Figure 1 shows a simple ACEDB schema consisting of four models, three for classes and one for a constructed type.

?Paper     Title   UNIQUE Text Int
           Author ?Author XREF Paper
           Page Int UNIQUE Int
           Reference UNIQUE Journal ?Journal XREF Paper
                            Book #Paper
                            Personal_communication
           Language UNIQUE  French
                            English
           Complete_Text ?LongText
                            
?Journal Paper ?Paper XREF Journal

?Author Address Int #Address
        Paper ?Paper XREF Author
        Director UNIQUE ?Author XREF Colleagues
        Colleagues ?Author XREF Colleagues

#Address  Mail Text
          Phone Int REPEAT
Data are organised into objects and classes. Each object belongs to exactly one class and has an externally visible name which is unique within that class. Each class and constructed type is identified by its externally visible model name, which is unique within the schema.
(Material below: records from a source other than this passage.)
-- ==== Sys2Proof/Tests/Slice0.lean ====
section
/-! SUPPORT. Our own tests: well-formedness, worked values of the spec, one or two events run on small states, and for each
statement concrete states that meet its hypotheses, clause by clause at the ends of their ranges. -/

namespace Sys2Proof.Tests

set_option Elab.async false

open Sys2Proof Sys2Proof.Machine

/-! ### Well-formed and ill-formed commands -/

theorem test_wellFormed_accepts :
    (Instr.exchangeWrite 0x7FFC [0, 0, 0, 0]).wellFormed ∧ (Instr.postedWrite 127 0x01).wellFormed ∧
      (Instr.freeWrite 0).wellFormed ∧ (Instr.acknowledge 47).wellFormed ∧ (Instr.registerWrite 0x40 1 0).wellFormed ∧
      (Instr.grantTimerExpiry 40).wellFormed ∧ (Instr.state .a 40 true false 0 8 0).wellFormed ∧
      (Instr.spurCountChange .exitB 3).wellFormed ∧ (Instr.mismatchTimerExpiry 168).wellFormed := by decide

theorem test_wellFormed_refuses_access :
    (Instr.exchangeWrite 0 []).wellFormed = false ∧ (Instr.exchangeWrite 0 [0, 0, 0]).wellFormed = false ∧
      (Instr.exchangeWrite 0x7FFF [0, 0]).wellFormed = false ∧ (Instr.registerWrite 0 3 0).wellFormed = false ∧
      (Instr.postedWrite 128 0x01).wellFormed = false ∧ (Instr.postedWrite 0 0x00).wellFormed = false ∧
      (Instr.freeWrite 128).wellFormed = false ∧ (Instr.acknowledge 48).wellFormed = false ∧
      (Instr.clearEntry 48).wellFormed = false := by decide

theorem test_wellFormed_refuses_events :
    (Instr.commitEnd true []).wellFormed = false ∧
      (Instr.eraseEnd [] (Vector.replicate 32 slotErased)).wellFormed = false ∧
      (Instr.grantTimerExpiry 0).wellFormed = false ∧ (Instr.grantTimerExpiry 41).wellFormed = false ∧
      (Instr.status .a 41 0).wellFormed = false ∧ (Instr.arrived .b 1 256).wellFormed = false ∧
      (Instr.stopDone .a 1 256 .ok).wellFormed = false ∧ (Instr.state .a 41 false false 0 0 0).wellFormed = false ∧
      (Instr.state .a 0 false false 0 9 0).wellFormed = false ∧ (Instr.fault .a 0).wellFormed = false ∧
      (Instr.spurCountChange .entryA 4).wellFormed = false ∧ (Instr.mismatchTimerExpiry 169).wellFormed = false := by decide

/-- The table gives no row any bits, so no word spells a command and withFetchWord changes nothing. -/
theorem test_no_word_spells_a_command :
    decodeTableWord 32 0 = none ∧ State.reset.withFetchWord 32 0 = State.reset := ⟨rfl, rfl⟩

/-! ### Worked values of the spec -/

/-- The check word over the nine bytes 31h to 39h is 29B1h (8.8). -/
theorem test_crc_of_nine_digits : crc16 [0x31, 0x32, 0x33, 0x34, 0x35, 0x36, 0x37, 0x38, 0x39] = 0x29B1 := by
  decide +kernel

/-- Level 12, side B, outbound is place 46 (1.1.1); level 14, side A, inbound is place 53 (2.4). -/
theorem test_place_numbers : outLane 12 .b = 46 ∧ inLaneOf 14 .a = 53 ∧ outLane 6 .b = 22 ∧ inLaneOf 40 .b = 159 := by
  decide

/-- With N = 65,533 the number 2 is 5 ahead (4.5); with N = 65,530 the number 65,529 is behind (3.1). -/
theorem test_serial_order :
    ({ State.reset with release := { State.reset.release with n := 65533 } }).distance 2 = 5 ∧
      ({ State.reset with release := { State.reset.release with n := 65530 } }).ahead 3 = true ∧
      ({ State.reset with release := { State.reset.release with n := 65530 } }).ahead 65529 = false := by decide

/-- A profile of 16 levels, split at 8, with TT[d] = 108 + 24 d, every lane fitted, T_LOAD 40, T_UNLOAD 35, MARGIN_M 4,
MARGIN_F 200, W 8. -/
def record : List Byte :=
  [0x01, 0x0A, 16, 8, 40, 35, 44, 1, 4, 8, 200, 0, 60, 20, 30, 6] ++
  [132, 0, 156, 0, 180, 0, 204, 0, 228, 0, 252, 0, 20, 1, 44, 1, 68, 1, 92, 1, 116, 1, 140, 1, 164, 1, 188, 1, 212, 1, 236, 1] ++
  List.replicate 48 0 ++ List.replicate 16 0x0F ++ List.replicate 24 0 ++ [0x40, 0xA1]

theorem test_record_is_valid : checkRecord record = none ∧ record.length = 138 := by decide +kernel

/-- A record with a corrupted byte, and an erased one, fail at item 1 (R170). -/
theorem test_bad_records_fail :
    checkRecord (record.set 9 0) = some 1 ∧ checkRecord erasedRecord = some 1 := by decide +kernel

/-! ### Small states -/

/-- The block after reset, in mode `m`. -/
def base (m : Mode) : State := { State.reset with mode := m }

/-- With the record as active profile, the lanes of level 1 fitted and sensed empty, every node ALIVE at the bottom port,
which polls level 1. -/
def rig (m : Mode) : State :=
  { base m with
    store := { State.reset.store with active := some record }
    places := (((State.reset.places.setIfInBounds 0 { fitted := true, sensed := some 0 }).setIfInBounds 1
      { fitted := true, sensed := some 0 }).setIfInBounds 2 { fitted := true, sensed := some 0 }).setIfInBounds 3
      { fitted := true, sensed := some 0 }
    chain :=
      { nodes := Vector.replicate 40 { state := .alive, port := some .bottom }
        bottom := { level := 1, exchange := some ⟨1, .poll, 2⟩ }, top := {} } }

/-- An open order. -/
def order (k : OrderKind) (ph : Phase) : Context :=
  { kind := k, tote := 7, level := 1, pref := .any, seq := none, phase := ph, side := none, place := none, demoted := false,
    cancelRequested := false, seqState := .absent, failure := none, trip := 0, accepted := 1, bound := 0, loaded := 0,
    finished := 0, sideChanged := false, demotedFlag := false, overrun := false, idMismatch := false, returned := false,
    delivered := false }

/-- Card `n` is open. -/
def opened (s : State) (n : Nat) (c : Context) : State := s.setContext n (some c)

/-- Place `p` has record `q`. -/
def placed (s : State) (p : Nat) (q : Place) : State := { s with places := s.places.setIfInBounds p q }

/-- The bytes of a card slot from its state byte to byte 16. -/
def cardBytes (state kind flags pref tote level selector : Byte) (seq : Half) (target : Byte) : List Byte :=
  [state, kind, flags, pref, 0, 0, 0, 0, tote, 0, 0, 0, level, selector] ++ bytes16 seq ++ [target]

/-- Card `n`, of these bytes, is alone in the post queue. -/
def posts (s : State) (n : Nat) (bs : List Byte) : State :=
  { s with board := { s.board with mem := Memory.write [] (cardAddr n 0) bs, postQueue := [n] } }

/-- A stop of a trip. -/
def aStop (level place : Nat) (a : Action) (d : Deck) (c : Option Claim) (e : Entry) : Stop :=
  { level := level, place := place, action := a, deck := d, claim := c, expected := e, reserved := a == .unload,
    guarded := false, outcome := .stillOpen }

/-- The remainder 8 → 3 → 0 of 5.7: one load and two unloads give E = 518 and D = 848. -/
theorem test_estimate_and_deadline :
    let p := (rig .run).planOf .normal 8
      [aStop 3 8 .load .front none .foreign, aStop 0 162 .unload .front none .foreign, aStop 0 162 .unload .rear none .foreign]
    p.estimate = 518 ∧ p.deadline = 848 := by decide +kernel

/-! ### How the structures of hypotheses are shown -/

theorem awake_of {s : State} (h : s.mode ≠ .init ∧ s.wake = [] ∧ s.store.noProfileDue = false) : Awake s :=
  ⟨h.1, h.2.1, h.2.2⟩

theorem live_of {s : State} (h : s.mode ≠ .init ∧ s.store.noProfileDue = false) : Live s := ⟨h.1, h.2⟩

theorem head_of {s : State} {k : Byte} {n : Nat} {rest : List Nat}
    (h : (s.mode ≠ .init ∧ s.wake = [] ∧ s.store.noProfileDue = false) ∧ s.board.postQueue = n :: rest ∧ n < 128 ∧ s.cardKind n = k) : Head s k n rest :=
  ⟨awake_of h.1, h.2.1, h.2.2.1, h.2.2.2⟩

theorem inOrder_of {s : State} {p : Port} {level : Byte} {number : BitVec 4} (left : Nat)
    (h : (s.mode ≠ .init ∧ s.store.noProfileDue = false) ∧ (s.chainPort p).exchange = some ⟨level.toNat, .poll, left⟩ ∧
      s.alive level.toNat = true ∧
      ((s.node level.toNat).expected = none ∨ (s.node level.toNat).expected = some number)) : InOrder s p level number :=
  ⟨h.1.1, h.1.2, ⟨left, h.2.1⟩, h.2.2.1, h.2.2.2⟩

theorem linkUp_of {s : State} {x : Side} (h : s.mode ≠ .init ∧ s.store.noProfileDue = false ∧
    (s.lift x).state ≠ .offline) : LinkUp s x := ⟨h.1, h.2.1, h.2.2⟩

theorem current_of {s : State} {x : Side} {t : Trip} {i : Nat} {st : Stop} {ph : StopPhase} {trip : Byte} {stop : Nat}
    (h : (s.lift x).trip = some t ∧ t.current = some i ∧ t.stop i = some st ∧ t.phase = ph ∧ t.number = trip ∧ i + 1 = stop) :
    CurrentStop s x t i st ph trip stop := ⟨h.1, h.2.1, h.2.2.1, h.2.2.2.1, h.2.2.2.2.1, h.2.2.2.2.2⟩

/-- The states of this file that hold the record satisfy the invariant. -/
theorem inv_of {s : State} (h : s.board.changeCount.toNat % 2 = 0 ∧ Memory.wf s.board.mem = true ∧ s.wake = [] ∧
    s.store.op = none ∧ s.store.active = some record) : Inv s :=
  ⟨h.1, h.2.1, ⟨fun r e => by rw [h.2.2.2.2] at e; cases e; exact test_record_is_valid.1,
    fun o r e _ => by rw [h.2.2.2.1] at e; cases e⟩, h.2.2.1⟩

/-- A card that is open beside the one at the head. -/
theorem head_opened {s : State} {k : Byte} {m n : Nat} {rest : List Nat} {c : Context} (h : Head s k m rest) :
    Head (opened s n c) k m rest := ⟨⟨h.awake.mode, h.awake.quiet, h.awake.reported⟩, h.queue, h.slot, h.kind⟩

theorem ctx_opened {s : State} {n : Nat} (c : Context) (h : n < 128) : (opened s n c).ctx n = some c := by
  simp [opened, State.ctx, State.setContext, h]

theorem target_opened {s : State} {n m : Nat} {c : Context} : (opened s n c).cardTarget m = s.cardTarget m := rfl

/-! ### The hypotheses of the statements are met: the block and its queue -/

theorem test_hyp_StepRunsFront : ({ State.reset with pending := [.pass] }).pending = Instr.pass :: [] := rfl
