-- ==== Sys2Proof/WellFormed.lean ====
section
/-! DEFINITION. Which instructions the CORE can be given, as a function of the parameter `LDST_SUBOP`. Every operand has
its field's exact width, so the one thing that can be wrong with an instruction is that no word stands for it: `LD Vx, ST`
while `LDST_SUBOP` is unset, or set to a low byte that already names another instruction (30_encoding R81). -/

namespace Sys2Proof

/-- The nine low bytes assigned under selector 0xF (30_encoding R77, rows 26 to 34 of R75). -/
def assignedF : List Byte := [0x07, 0x0A, 0x15, 0x18, 0x1E, 0x29, 0x33, 0x55, 0x65]

/-- The settings of `LDST_SUBOP` the spec allows: unset, or a byte not yet assigned (30_encoding R81). -/
def ldstLegal : Option Byte → Bool
  | none => true
  | some k => !assignedF.contains k

/-- An instruction some word stands for, under the setting `ldst` of `LDST_SUBOP`. -/
def Instr.wf (ldst : Option Byte) : Instr → Bool
  | .cls => true
  | .ret => true
  | .jp _ => true
  | .call _ => true
  | .seVxNN _ _ => true
  | .sneVxNN _ _ => true
  | .seVxVy _ _ => true
  | .ldVxNN _ _ => true
  | .addVxNN _ _ => true
  | .ldVxVy _ _ => true
  | .orVxVy _ _ => true
  | .andVxVy _ _ => true
  | .xorVxVy _ _ => true
  | .addVxVy _ _ => true
  | .subVxVy _ _ => true
  | .shrVxVy _ _ => true
  | .subnVxVy _ _ => true
  | .shlVxVy _ _ => true
  | .sneVxVy _ _ => true
  | .ldINNN _ => true
  | .jpV0 _ => true
  | .rnd _ _ => true
  | .drw _ _ _ => true
  | .skp _ => true
  | .sknp _ => true
  | .ldVxDT _ => true
  | .ldVxK _ => true
  | .ldDTVx _ => true
  | .ldSTVx _ => true
  | .addIVx _ => true
  | .ldFVx _ => true
  | .ldBVx _ => true
  | .ldMemVx _ => true
  | .ldVxMem _ => true
  | .ldVxST _ =>
    match ldst with
    | none => false
    | some k => !assignedF.contains k
  | .nop => true

end Sys2Proof
end

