-- ==== Sys2Proof/Machine/Core.lean ====
section
/-! DEFINITION. The machine behind the host's interface (Host/Core.lean). -/

def Sys2Proof.core : Host.Core :=
  { State := Sys2Proof.Machine.State,
    Fault := Sys2Proof.Machine.Fault,
    Refusal := Sys2Proof.Machine.Refusal,
    step := Sys2Proof.Machine.step,
    reset := Sys2Proof.Machine.State.reset }
end

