/-- R184: the two-state machine of BLOCK. From RUN a cycle stays in RUN but where it fetches a wait-for-key with no key held; from
WAIT it leaves, into the register of `IR[11:8]`, exactly when a key is held, and otherwise changes nothing; no fault arises in WAIT;
key events, ticks and queries leave BLOCK as it is. -/
def Obligations.BlockingStateMachine : Prop :=
  (∀ s : State, s.Ready → (∀ x, decode s.wordAtPc ≠ .ldVxK x) → ∃ t, step s = .next t ∧ t.block = false) ∧
  (∀ (s : State) (x : RegIdx), s.Ready → decode s.wordAtPc = .ldVxK x →
    (∀ k : Fin 16, s.LowestHeld k →
      ∃ t, step s = .next t ∧ t.block = false ∧ (t.getV x).toNat = k.val ∧ t.pc = s.pc + 2 ∧ t.ir = s.wordAtPc) ∧
    ((∀ k : Fin 16, s.key.get k = false) →
      step s = .next { s with block := true, pc := s.pc + 2, ir := s.wordAtPc })) ∧
  (∀ s : State, s.fault = 0 → s.block = true →
    ((∀ k : Fin 16, s.key.get k = false) → step s = .next s) ∧
    (∀ k : Fin 16, s.LowestHeld k → ∃ t, step s = .next t ∧ t.block = false ∧
      (t.getV (s.ir.extractLsb' 8 4)).toNat = k.val ∧ t.pc = s.pc ∧ t.fault = 0)) ∧
  (∀ (σ : Session) (a : Transaction), a ≠ .reset → a ≠ .cycle → (transact σ a).1.core.block = σ.core.block)

/-! ### Timers (46_timers) -/

/-- R190, R192, R193. -/
def Obligations.TimerLoadsCopyBetweenRegisterAndCounter : Prop :=
  ∀ x : RegIdx,
    decode (0xF#4 ++ x ++ 0x07#8) = .ldVxDT x ∧ decode (0xF#4 ++ x ++ 0x15#8) = .ldDTVx x ∧
    decode (0xF#4 ++ x ++ 0x18#8) = .ldSTVx x ∧
    ∀ s : State,
      (∃ t, exec (.ldVxDT x) s = .next t ∧ t.getV x = s.dt ∧ RegsKeptBut (· = x) s t ∧ t.pc = s.pc + 2 ∧
        AllButRegsKept s t) ∧
      (∃ t, exec (.ldDTVx x) s = .next t ∧ t.dt = s.getV x ∧ t.st = s.st ∧ RegsKept s t ∧ t.pc = s.pc + 2 ∧ t.i = s.i ∧
        StackKept s t ∧ MemKept s t ∧ ScreenKept s t ∧ KeysKept s t ∧ ControlKept s t) ∧
      (∃ t, exec (.ldSTVx x) s = .next t ∧ t.st = s.getV x ∧ t.dt = s.dt ∧ RegsKept s t ∧ t.pc = s.pc + 2 ∧ t.i = s.i ∧
        StackKept s t ∧ MemKept s t ∧ ScreenKept s t ∧ KeysKept s t ∧ ControlKept s t)

/-- R195, R194: a tick takes 1 from each nonzero counter and leaves a zero one, and changes nothing else, blocked or faulted (R196);
after `n` ticks a counter loaded with `v` holds `v - n`, 0 from the `v`-th tick on, and the sound gate is true exactly while
`ST` is nonzero. -/
def Obligations.TicksCountBothTimersDownToZero : Prop :=
  ∀ s : State,
    tick s = { s with dt := BitVec.ofNat 8 (s.dt.toNat - 1), st := BitVec.ofNat 8 (s.st.toNat - 1) } ∧
    ∀ n : Nat, (tick^[n] s).dt.toNat = s.dt.toNat - n ∧ (tick^[n] s).st.toNat = s.st.toNat - n ∧
      (isSoundActive (tick^[n] s) = true ↔ n < s.st.toNat)

/-- R196, 47_host_interface R210 (decision D18): a tick may be taken before or after a cycle with the same result, but for a cycle
that executes one of the four timer instructions. -/
def Obligations.TickCommutesWithACycleThatUsesNoTimer : Prop :=
  ∀ s : State, (s.Ready → (decode s.wordAtPc).isTimer = false) →
    ∃ t, step s = .next t ∧ step (tick s) = .next (tick t)

/-! ### The host interface (47_host_interface) -/

/-- R204, 45_input R184 (decision D28 for the argument): one flag is written, the last write wins, BLOCK is left alone, and a waiting
engine sees the key at its next cycle, a key released before it never. -/
def Obligations.KeyEventsWriteOneFlag : Prop :=
  ∀ (s : State) (k : Fin 16) (p : Bool),
    (∀ j : Fin 16, (setKey k p s).key.get j = if j = k then p else s.key.get j) ∧
    setKey k p s = { s with key := (setKey k p s).key } ∧
    (s.fault = 0 → s.Waiting →
      (∃ t, step (setKey k true s) = .next t ∧ t.block = false ∧ (t.getV (s.ir.extractLsb' 8 4)).toNat = k.val ∧
        t.pc = s.pc) ∧
      step (setKey k false (setKey k true s)) = .next s)

/-- Before the first cycle and before any other load, R203 and decision D17: a sequence of at most 3584 bytes is copied to 0x200 on
and nothing else changes; a longer one fails and nothing is written, so that a load may still follow it (assumption 18). The last
clause is the model's own choice, since the spec calls such loads unsaid and leaves a model two treatments of them
(93_implementation_defined A14): a load after the first cycle (assumption 12, DESIGN CHOICE) and one after a load that was done
(assumption 18, DESIGN CHOICE) are refused and change nothing. -/
def Obligations.ProgramLoadCopiesVerbatimOrFails : Prop :=
  ∀ (σ : Session) (b : List Byte),
    (σ.cycled = false → σ.loaded = false → b.length ≤ 3584 →
      ∃ m, transact σ (.load b) = ({ σ with core := { σ.core with mem := m }, loaded := true }, .success) ∧
      (∀ j, j < b.length → m.read (0x200 + j) = b.getD j 0) ∧
      (∀ a, ¬ (0x200 ≤ a ∧ a < 0x200 + b.length) → m.read a = σ.core.mem.read a)) ∧
    (σ.cycled = false → σ.loaded = false → 3584 < b.length → transact σ (.load b) = (σ, .failure)) ∧
    (σ.cycled = true ∨ σ.loaded = true → transact σ (.load b) = (σ, .notAccepted))

/-- 10_state R37: what each transaction may write. `cycle()` never writes KEY; `tick()` writes only the timers; `setKey` only key
flags; a load only memory; the queries nothing. -/
def Obligations.TransactionsWriteOnlyWhatTheyName : Prop :=
  ∀ σ : Session,
    KeysKept σ.core (transact σ .cycle).1.core ∧
    (∃ d e, (transact σ .tick).1 = { σ with core := { σ.core with dt := d, st := e } }) ∧
    (∀ k p, ∃ ks, (transact σ (.setKey k p)).1 = { σ with core := { σ.core with key := ks } }) ∧
    (∀ b, ∃ m l, (transact σ (.load b)).1 = { σ with core := { σ.core with mem := m }, loaded := l }) ∧
    (∀ r c, transact σ (.pixelAt r c) = (σ, .bit (pixelAt σ.core r c))) ∧
    transact σ .isSoundActive = (σ, .bit (isSoundActive σ.core)) ∧
    transact σ .faultStatus = (σ, .status σ.core.fault σ.core.faultPc σ.core.faultInfo)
A model is presented as a tree [Figure 1]. It contains five types of node: tags (e.g. Title, French), which are words that must be enumerated in a separate file, basic data types ( Int, Float, Text), modifiers ( XREF, UNIQUE, REPEAT), class names (e.g. ?Author) and constructed type names (e.g. #Address). The tags must form a rooted subtree of the model and can appear only once in a model (except those following XREF). Note that tags may appear as leaves in the tree. This implements in a natural way Boolean flags, via the presence or absence of a tag, and restricted vocabularies, as following Language in model Paper.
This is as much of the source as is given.